(Stored items)
════════════════════

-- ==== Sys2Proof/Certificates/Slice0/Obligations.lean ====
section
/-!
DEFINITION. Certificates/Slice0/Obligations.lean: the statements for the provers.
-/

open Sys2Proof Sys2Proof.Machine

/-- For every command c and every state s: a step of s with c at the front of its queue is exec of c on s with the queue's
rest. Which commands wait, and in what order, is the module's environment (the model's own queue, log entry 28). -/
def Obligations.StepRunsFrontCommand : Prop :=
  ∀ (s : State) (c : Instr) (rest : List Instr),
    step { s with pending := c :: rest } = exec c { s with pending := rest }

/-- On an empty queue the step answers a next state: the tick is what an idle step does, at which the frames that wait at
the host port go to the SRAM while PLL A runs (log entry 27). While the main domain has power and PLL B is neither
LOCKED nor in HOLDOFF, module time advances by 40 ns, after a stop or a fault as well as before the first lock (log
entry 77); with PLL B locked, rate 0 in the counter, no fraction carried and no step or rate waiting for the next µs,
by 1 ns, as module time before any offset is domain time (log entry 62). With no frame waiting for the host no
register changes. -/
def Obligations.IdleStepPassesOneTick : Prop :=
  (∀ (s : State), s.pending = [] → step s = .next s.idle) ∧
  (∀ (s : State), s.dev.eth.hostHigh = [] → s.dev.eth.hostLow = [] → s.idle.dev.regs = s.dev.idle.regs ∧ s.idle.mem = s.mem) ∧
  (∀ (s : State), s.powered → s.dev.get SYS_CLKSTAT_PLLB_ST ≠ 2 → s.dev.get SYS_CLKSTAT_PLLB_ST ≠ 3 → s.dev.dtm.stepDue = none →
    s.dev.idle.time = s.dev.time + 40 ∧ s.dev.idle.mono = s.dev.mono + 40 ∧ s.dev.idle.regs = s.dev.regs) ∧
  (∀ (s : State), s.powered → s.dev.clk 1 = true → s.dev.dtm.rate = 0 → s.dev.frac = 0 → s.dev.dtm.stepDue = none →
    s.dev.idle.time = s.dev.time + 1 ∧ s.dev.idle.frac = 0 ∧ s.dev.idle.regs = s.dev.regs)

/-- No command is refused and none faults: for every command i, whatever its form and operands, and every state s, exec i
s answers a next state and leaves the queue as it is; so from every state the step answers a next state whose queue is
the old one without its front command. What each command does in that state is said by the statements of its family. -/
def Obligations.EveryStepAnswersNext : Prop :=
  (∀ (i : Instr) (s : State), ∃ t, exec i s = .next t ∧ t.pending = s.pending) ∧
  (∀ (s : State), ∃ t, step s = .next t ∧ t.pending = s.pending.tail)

════════════════════

■ How to complete this task
Please transcribe all of the data above exactly.

■ Output of the task
-- ==== Sys2Proof/Certificates/Slice0/Obligations.lean ====
section
/-!
DEFINITION. Certificates/Slice0/Obligations.lean: the statements for the provers.
-/

open Sys2Proof Sys2Proof.Machine

/-- For every command c and every state s: a step of s with c at the front of its queue is exec of c on s with the queue's
rest. Which commands wait, and in what order, is the module's environment (the model's own queue, log entry 28). -/
def Obligations.StepRunsFrontCommand : Prop :=
  ∀ (s : State) (c : Instr) (rest : List Instr),
    step { s with pending := c :: rest } = exec c { s with pending := rest }

/-- On an empty queue the step answers a next state: the tick is what an idle step does, at which the frames that wait at
the host port go to the SRAM while PLL A runs (log entry 27). While the main domain has power and PLL B is neither
LOCKED nor in HOLDOFF, module time advances by 40 ns, after a stop or a fault as well as before the first lock (log
entry 77); with PLL B locked, rate 0 in the counter, no fraction carried and no step or rate waiting for the next µs,
by 1 ns, as module time before any offset is domain time (log entry 62). With no frame waiting for the host no
register changes. -/
def Obligations.IdleStepPassesOneTick : Prop :=
  (∀ (s : State), s.pending = [] → step s = .next s.idle) ∧
  (∀ (s : State), s.dev.eth.hostHigh = [] → s.dev.eth.hostLow = [] → s.idle.dev.regs = s.dev.idle.regs ∧ s.idle.mem = s.mem) ∧
  (∀ (s : State), s.powered → s.dev.get SYS_CLKSTAT_PLLB_ST ≠ 2 → s.dev.get SYS_CLKSTAT_PLLB_ST ≠ 3 → s.dev.dtm.stepDue = none →
    s.dev.idle.time = s.dev.time + 40 ∧ s.dev.idle.mono = s.dev.mono + 40 ∧ s.dev.idle.regs = s.dev.regs) ∧
  (∀ (s : State), s.powered → s.dev.clk 1 = true → s.dev.dtm.rate = 0 → s.dev.frac = 0 → s.dev.dtm.stepDue = none →
    s.dev.idle.time = s.dev.time + 1 ∧ s.dev.idle.frac = 0 ∧ s.dev.idle.regs = s.dev.regs)

/-- No command is refused and none faults: for every command i, whatever its form and operands, and every state s, exec i
s answers a next state and leaves the queue as it is; so from every state the step answers a next state whose queue is
the old one without its front command. What each command does in that state is said by the statements of its family. -/
def Obligations.EveryStepAnswersNext : Prop :=
  (∀ (i : Instr) (s : State), ∃ t, exec i s = .next t ∧ t.pending = s.pending) ∧
  (∀ (s : State), ∃ t, step s = .next t ∧ t.pending = s.pending.tail)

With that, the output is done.